Required action:
Go over the data and copy out each line with "Machine" in it.

Records provided:

-- ==== Sys2Proof/Laws/Mem.lean ====
section
/-! SUPPORT. The laws of a line memory: a read after a write, the canonical form, and which indices have a value. -/

namespace Sys2Proof.Machine

/-! Reading. -/

theorem LineMem.read?_write (m : LineMem) (i j : Nat) (v : Byte) :
    LineMem.read? (LineMem.write m i v) j = if i = j then some v else LineMem.read? m j := by
  induction m with
  | nil => simp [LineMem.write, LineMem.read?]
  | cons c m ih =>
    simp only [LineMem.write]
    split
    · next h =>
      simp only [LineMem.read?, ih]
      by_cases hj : i = j
      · subst hj; simp [show c.1 ≠ i by omega]
      · simp [hj]
    · split
      · next h1 h2 =>
        subst h2
        by_cases hj : c.1 = j <;> simp [LineMem.read?, hj]
      · next h1 h2 => by_cases hj : i = j <;> simp [LineMem.read?, hj]

theorem LineMem.read?_eq_none_of_not_mem {m : LineMem} {i : Nat} (h : i ∉ m.map Prod.fst) :
    LineMem.read? m i = none := by
  induction m with
  | nil => rfl
  | cons c m ih =>
    simp only [List.map_cons, List.mem_cons, not_or] at h
    simp [LineMem.read?, Ne.symm h.1, ih h.2]

theorem LineMem.exists_read?_of_mem {m : LineMem} {i : Nat} (h : i ∈ m.map Prod.fst) :
    ∃ b, LineMem.read? m i = some b := by
  induction m with
  | nil => simp at h
  | cons c m ih =>
    simp only [List.map_cons, List.mem_cons] at h
    by_cases hc : c.1 = i
    · exact ⟨c.2, by simp [LineMem.read?, hc]⟩
    · obtain ⟨b, hb⟩ := ih (h.resolve_left (Ne.symm hc))
      exact ⟨b, by simp [LineMem.read?, hc, hb]⟩

theorem LineMem.read?_map_range' (f : Nat → Byte) (i : Nat) : ∀ (n k : Nat),
    LineMem.read? ((List.range' k n).map (fun i => (i, f i))) i =
      if k ≤ i ∧ i < k + n then some (f i) else none
  | 0, k => by simp [LineMem.read?]
  | n + 1, k => by
    simp only [List.range'_succ, List.map_cons, LineMem.read?, LineMem.read?_map_range' f i n (k + 1)]
    by_cases h : k = i
    · subst h; simp
    · simp only [h, if_false]
      exact if_congr (by omega) rfl rfl

theorem LineMem.read?_ofFn (n : Nat) (f : Nat → Byte) (i : Nat) :
    LineMem.read? (LineMem.ofFn n f) i = if i < n then some (f i) else none := by
  simp [LineMem.ofFn, List.range_eq_range', LineMem.read?_map_range']

theorem LineMem.byte_write (m : LineMem) (free : Nat → Byte) (i j : Nat) (v : Byte) :
    LineMem.byte (LineMem.write m i v) free j = if i = j then v else LineMem.byte m free j := by
  simp only [LineMem.byte, LineMem.read?_write]
  split <;> rfl

theorem LineMem.byte_ofFn {n : Nat} {f : Nat → Byte} {i : Nat} (free : Nat → Byte) (h : i < n) :
    LineMem.byte (LineMem.ofFn n f) free i = f i := by
  simp [LineMem.byte, LineMem.read?_ofFn, h]

/-! The canonical form. -/

theorem LineMem.wf_ofFn (n : Nat) (f : Nat → Byte) : LineMem.wf (LineMem.ofFn n f) := by
  simpa [LineMem.wf, LineMem.ofFn, List.pairwise_map] using List.pairwise_lt_range

theorem LineMem.mem_write {m : LineMem} {i : Nat} {v : Byte} {c : Host.Cell}
    (h : c ∈ LineMem.write m i v) : c = (i, v) ∨ c ∈ m := by
  induction m with
  | nil => simpa [LineMem.write] using h
  | cons d m ih =>
    simp only [LineMem.write] at h
    split at h
    · rcases List.mem_cons.1 h with h | h
      · simp [h]
      · rcases ih h with h | h <;> simp [h]
    · split at h
      · rcases List.mem_cons.1 h with h | h <;> simp [h]
      · rcases List.mem_cons.1 h with h | h
        · simp [h]
        · exact .inr h

theorem LineMem.wf_write {m : LineMem} (h : LineMem.wf m) (i : Nat) (v : Byte) :
    LineMem.wf (LineMem.write m i v) := by
  induction m with
  | nil => simp [LineMem.write]
  | cons c m ih =>
    obtain ⟨hc, hm⟩ := List.pairwise_cons.1 h
    simp only [LineMem.write]
    split
    · next hlt =>
      refine List.pairwise_cons.2 ⟨fun d hd => ?_, ih hm⟩
      rcases LineMem.mem_write hd with rfl | hd
      · exact hlt
      · exact hc d hd
    · split
      · next h1 h2 => exact List.pairwise_cons.2 ⟨fun d hd => by have := hc d hd; simp only; omega, hm⟩
      · next h1 h2 =>
        refine List.pairwise_cons.2 ⟨fun d hd => ?_, h⟩
        rcases List.mem_cons.1 hd with rfl | hd
        · simp only; omega
        · have := hc d hd; simp only; omega

/-! Which indices have a value. -/

theorem LineMem.wf_of_covers {m : LineMem} {n : Nat} (h : LineMem.covers m n) : LineMem.wf m := by
  have := List.pairwise_lt_range (n := n)
  rw [← h, List.pairwise_map] at this
  exact this

theorem LineMem.covers_ofFn (n : Nat) (f : Nat → Byte) : LineMem.covers (LineMem.ofFn n f) n := by
  simp [LineMem.covers, LineMem.ofFn, Function.comp_def]

theorem LineMem.exists_read?_of_covers {m : LineMem} {n i : Nat} (h : LineMem.covers m n) (hi : i < n) :
    ∃ b, LineMem.read? m i = some b :=
  LineMem.exists_read?_of_mem (by rw [h]; simpa using hi)

theorem LineMem.fst_write_of_mem {m : LineMem} (h : LineMem.wf m) {i : Nat} (v : Byte)
    (hi : i ∈ m.map Prod.fst) : (LineMem.write m i v).map Prod.fst = m.map Prod.fst := by
  induction m with
  | nil => simp at hi
  | cons c m ih =>
    obtain ⟨hc, hm⟩ := List.pairwise_cons.1 h
    simp only [LineMem.write]
    split
    · next hlt =>
      simp only [List.map_cons, List.mem_cons] at hi ⊢
      rw [ih hm (hi.resolve_left (by omega))]
    · split
      · next h1 h2 => simp [h2]
      · next h1 h2 =>
        simp only [List.map_cons, List.mem_cons, List.mem_map] at hi
        rcases hi with hi | ⟨d, hd, rfl⟩
        · omega
        · have := hc d hd; omega

theorem LineMem.covers_write {m : LineMem} {n i : Nat} (h : LineMem.covers m n) (v : Byte) (hi : i < n) :
    LineMem.covers (LineMem.write m i v) n := by
  rw [LineMem.covers, LineMem.fst_write_of_mem (LineMem.wf_of_covers h) v (by rw [h]; simpa using hi), h]

theorem LineMem.write_of_all_lt {m : LineMem} {i : Nat} (v : Byte) (h : ∀ c ∈ m, c.1 < i) :
    LineMem.write m i v = m ++ [(i, v)] := by
  induction m with
  | nil => rfl
  | cons c m ih =>
    simp [LineMem.write, h c (by simp), ih (fun d hd => h d (by simp [hd]))]

theorem LineMem.covers_push {m : LineMem} {n : Nat} (h : LineMem.covers m n) (v : Byte) :
    LineMem.covers (LineMem.write m n v) (n + 1) := by
  have hlt : ∀ c ∈ m, c.1 < n := fun c hc => by
    have : c.1 ∈ m.map Prod.fst := List.mem_map_of_mem hc
    rw [h] at this; simpa using this
  rw [LineMem.write_of_all_lt v hlt]
  simp only [LineMem.covers] at h
  simp [LineMem.covers, h, List.range_succ]

/-! The loop of DEFILT. -/

theorem defiltLoop_wf {t : FilterType} {P : Nat → Byte} {d : Nat} : ∀ {n x : Nat} {m : LineMem},
    LineMem.wf m → LineMem.wf (defiltLoop t P d n x m)
  | 0, _, _, h => h
  | _ + 1, x, m, h => by
    rw [defiltLoop]
    exact defiltLoop_wf (LineMem.wf_write h _ _)

theorem defiltLoop_covers {t : FilterType} {P : Nat → Byte} {d k : Nat} : ∀ {n x : Nat} {m : LineMem},
    LineMem.covers m k → x + n ≤ k → LineMem.covers (defiltLoop t P d n x m) k
  | 0, _, _, h, _ => h
  | _ + 1, x, m, h, hk => by
    rw [defiltLoop]
    exact defiltLoop_covers (LineMem.covers_write h _ (by omega)) (by omega)

/-- The loop leaves every index outside its range alone. -/
theorem defiltLoop_byte_outside {t : FilterType} {P : Nat → Byte} {d : Nat} (free : Nat → Byte) {i : Nat} :
    ∀ {n x : Nat} {m : LineMem}, (i < x ∨ x + n ≤ i) →
      LineMem.byte (defiltLoop t P d n x m) free i = LineMem.byte m free i
  | 0, _, _, _ => rfl
  | n + 1, x, m, h => by
    rw [defiltLoop, defiltLoop_byte_outside free (by omega), LineMem.byte_write, if_neg (by omega)]

/-- Inside its range the loop adds to each byte the prediction from the line it leaves behind. -/
theorem defiltLoop_byte_inside {t : FilterType} {P : Nat → Byte} {d : Nat} (hd : 1 ≤ d) {i : Nat} :
    ∀ {n x : Nat} {m : LineMem}, x ≤ i → i < x + n →
      LineMem.byte (defiltLoop t P d n x m) Config.curNoValue i =
        LineMem.byte m Config.curNoValue i +
          predAt t (LineMem.byte (defiltLoop t P d n x m) Config.curNoValue) P d i
  | 0, _, _, h1, h2 => by omega
  | n + 1, x, m, h1, h2 => by
    rw [defiltLoop]
    by_cases hx : x = i
    · subst hx
      rw [defiltLoop_byte_outside _ (by omega), LineMem.byte_write, if_pos rfl]
      congr 1
      simp only [predAt, back]
      split
      · rw [defiltLoop_byte_outside _ (by omega), LineMem.byte_write, if_neg (by omega)]
      · rfl
    · rw [defiltLoop_byte_inside hd (by omega) (by omega), LineMem.byte_write, if_neg hx]

theorem State.bdist_pos (s : State) : 1 ≤ s.bdist := Nat.le_max_left _ _

end Sys2Proof.Machine
end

Answer space:
namespace Sys2Proof.Machine
end Sys2Proof.Machine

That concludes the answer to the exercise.